LBJ to LJ for 3 said:


> I actually like what Mike Brown is doing. He is showing a message playing Pollard/Newble/Wesley.
> 
> He is getting nothing from Gooden/Marshall/Brown/Gibson/Snow everyone but Lebron basically. We look like an average East team. Meaning we look like a team on the outside looking in the western conference.
> 
> Just sad.


Im not sure if its that or if hes trying to go deep into his bench to get scoring, since its impossible to go deep into his playbook for scoring.

Just looking at lbjs body language and how he has played, he doesnt look very happy the way things are going.


----------



## Pioneer10 (Sep 30, 2004)

Remember the days when Z gave the same production as Yao. Those days are long gone lol


----------



## Pioneer10 (Sep 30, 2004)

The only other excuse I can give is that it is a back to back on the road. We don't do well with this but at least this should end the talk of how we'll play up to the competition. The Cavs simply aren't playing well at all. 

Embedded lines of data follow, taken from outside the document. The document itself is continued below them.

-- ==== Sys2Proof/Machine/Teth.lean ====
section
/-! DEFINITION. The tether commands: received blocks (R395 to R409, R431, R432), the link's timers and training (R397, R398,
R409), loss of peers (R410, R417) and the port and directory registers (R413, R438). -/

namespace Sys2Proof.Machine

open Sys2Proof

/-! ### BRIDLE blocks (R384, R385, R395, R402, R415) -/

/-- A tree message of 16 bytes. -/
def treeOfBytes (kind : TreeKind) (m : List Byte) : TreeMsg :=
  { kind, knot := leAt m 8 4 % 2 ^ 18, src := leAt m 4 2, dst := leAt m 2 2, gen := leAt m 14 2, phase := leAt m 12 2,
    err := bit 7 (leAt m 1 1) }

/-- A slack or resume notice of 16 bytes (R467). -/
def paceOfBytes (resume : Bool) (m : List Byte) : PaceMsg :=
  { resume, src := leAt m 4 2, group := leAt m 8 2, seq := leAt m 10 1 / 16, reason := leAt m 10 1 % 16,
    rate := leAt m 11 1 % 32, duration := leAt m 12 4 }

/-- A knot operation of 16 bytes from another device (R384): an operation that R378 would refuse its sender changes nothing.
DESIGN CHOICE, log entry 102. -/
def State.farOp (s : State) (m : List Byte) : State :=
  let kop := leAt m 8 4
  let k := kop % 2 ^ 18
  match KOp.ofMinor (kop / 2 ^ 28) with
  | none => s
  | some op =>
    match s.knotCheck op k none with
    | some _ => s
    | none =>
      s.sendKnot { who := .far (leAt m 4 2) (fld 27 18 kop), op, knot := k, arg := leAt m 12 4,
                   err := s.arriveErr op k (leAt m 12 4), node := 0x400 + leAt m 4 2, agent := 3 }

/-- A bridle message from another device is delivered (R384, R385, R454, R561): a knot reply has no waiter here, and a heartbeat has
been heard with its block. -/
def State.takeMsg (s : State) (m : List Byte) : State :=
  let tree (k : TreeKind) : State := { s with knot := { s.knot with tree := s.knot.tree ++ [treeOfBytes k m] } }
  if zeros m 0 16 then s
  else
    match leAt m 0 1 with
    | 1 => s.farOp m
    | 2 => s
    | 3 => tree .arrive
    | 4 => tree .done
    | 5 => tree .abort
    | 6 => { s with env := { s.env with msgs := s.env.msgs ++ [EnvMsg.ofBytes m] } }
    | 7 => { s with pace := s.pace ++ [paceOfBytes false m] }
    | 8 => { s with pace := s.pace ++ [paceOfBytes true m] }
    | 9 => { s with knot := { s.knot with events := s.knot.events ++ [{ code := leAt m 8 2, source := leAt m 10 2, arg := leAt m 12 4 }] } }
    | 10 => s
    | _ => { s with knot := { s.knot with bridleErr := cnt s.knot.bridleErr 1 } }

/-- The messages of a BRIDLE block are delivered. -/
def State.takeMsgs (s : State) : List (List Byte) → State
  | [] => s
  | m :: t => (s.takeMsg m).takeMsgs t

/-- BRIDLE (R395, R402, R415). -/
def execBridle (p : Nat) (h : Hop) (b : Block) (crc : Nat) (s : State) : Host.Outcome State Fault Refusal :=
  .next (s.rx p h b crc 0 1 (fun s b =>
    let e := s.peer b.src
    let s := if e.state = .up then s.setPeer b.src { e with heard := s.env.ticks } else s
    let s := s.takeMsgs (groups 16 16 b.payload)
    if b.dst = 0xFFFF ∧ b.hops ≠ 0 then s.broadcastOn { b with hops := b.hops - 1 } (some p) (setBits 12 s.teth.bcast) else s))

/-! ### Handshakes (R408, R409) -/

/-- A link handshake of port p is refused, and stays so until the port begins again (R409). -/
def State.linkRefuse (s : State) (p d : Nat) : State :=
  (s.hsRefuse p d).updPort p (fun q => { q with hs := q.hs.map (fun h => { h with refused := true }) })

/-- The handshake with device d that this device takes part in, if any. -/
def State.e2eOf (s : State) (d : Nat) : Option Handshake := s.teth.e2e.find? (fun h => h.peer == d)

/-- An end-to-end handshake with device d is refused. -/
def State.e2eRefuse (s : State) (p d : Nat) : State :=
  let s := s.hsRefuse p d
  { s with teth := { s.teth with e2e := s.teth.e2e.filter (fun h => h.peer ≠ d) } }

I'm hoping we can turn it around still: w/o Tmac this has got to be Lebron's show


----------



## Larry Hughes for Retirement (Jul 5, 2004)

ha, Lebron doesnt care anymore, why should he. Just chucking 3 balls. 

They dont have an freaking all-star on the floor and we are getting embarressed. 

Lebron just lets him go by and trys to go for the block, just ugly.


----------



## Larry Hughes for Retirement (Jul 5, 2004)

Pioneer10 said:


> The only other excuse I can give is that it is a back to back on the road. We don't do well with this but at least this should end the talk of how we'll play up to the competition. The Cavs simply aren't playing well at all.
> 
> I'm hoping we can turn it around still: w/o Tmac this has got to be Lebron's show


We give this team too many excuses. Spurs/Mavs and great teams do not have game like these. We are for sure not a ligit team, atleast not 20 games into the season.


----------



## Pioneer10 (Sep 30, 2004)

Man we suck


----------



## Pioneer10 (Sep 30, 2004)

Letting Flip go looks like a huge mistake right now: we got no one who is a proven threat now other then Lebron when Hughes goes down. Sasha and Gibson have shown glimpses but they aren't consistent yet and I'm not sure about Shannon Brown.


----------



## Pioneer10 (Sep 30, 2004)

Get the lead to 8-10 points by the 4th and at least give yourself a shot to win


----------



## Pioneer10 (Sep 30, 2004)

Lebron is playing like crap 4-16 now


----------



## Pioneer10 (Sep 30, 2004)

Good job Gibson. 3 minutes to go get the lead down to 8 and give yourself a shot


----------



## Pioneer10 (Sep 30, 2004)

Got love Shane Battier outplaying James :sigh:


----------



## Pioneer10 (Sep 30, 2004)

Well I'm going to go running this is about one of the worst games I've seen Lebron play in a long time and I can't take anymore

I think Hughes will fix a lot of our problems but he's going to have to play at his Washington form to really make this team click


----------



## Brandname (May 24, 2006)

Pioneer10 said:


> Got love Shane Battier outplaying James :sigh:


Lebron's defense was good earlier this year. The past two games, I've been very disappointed. 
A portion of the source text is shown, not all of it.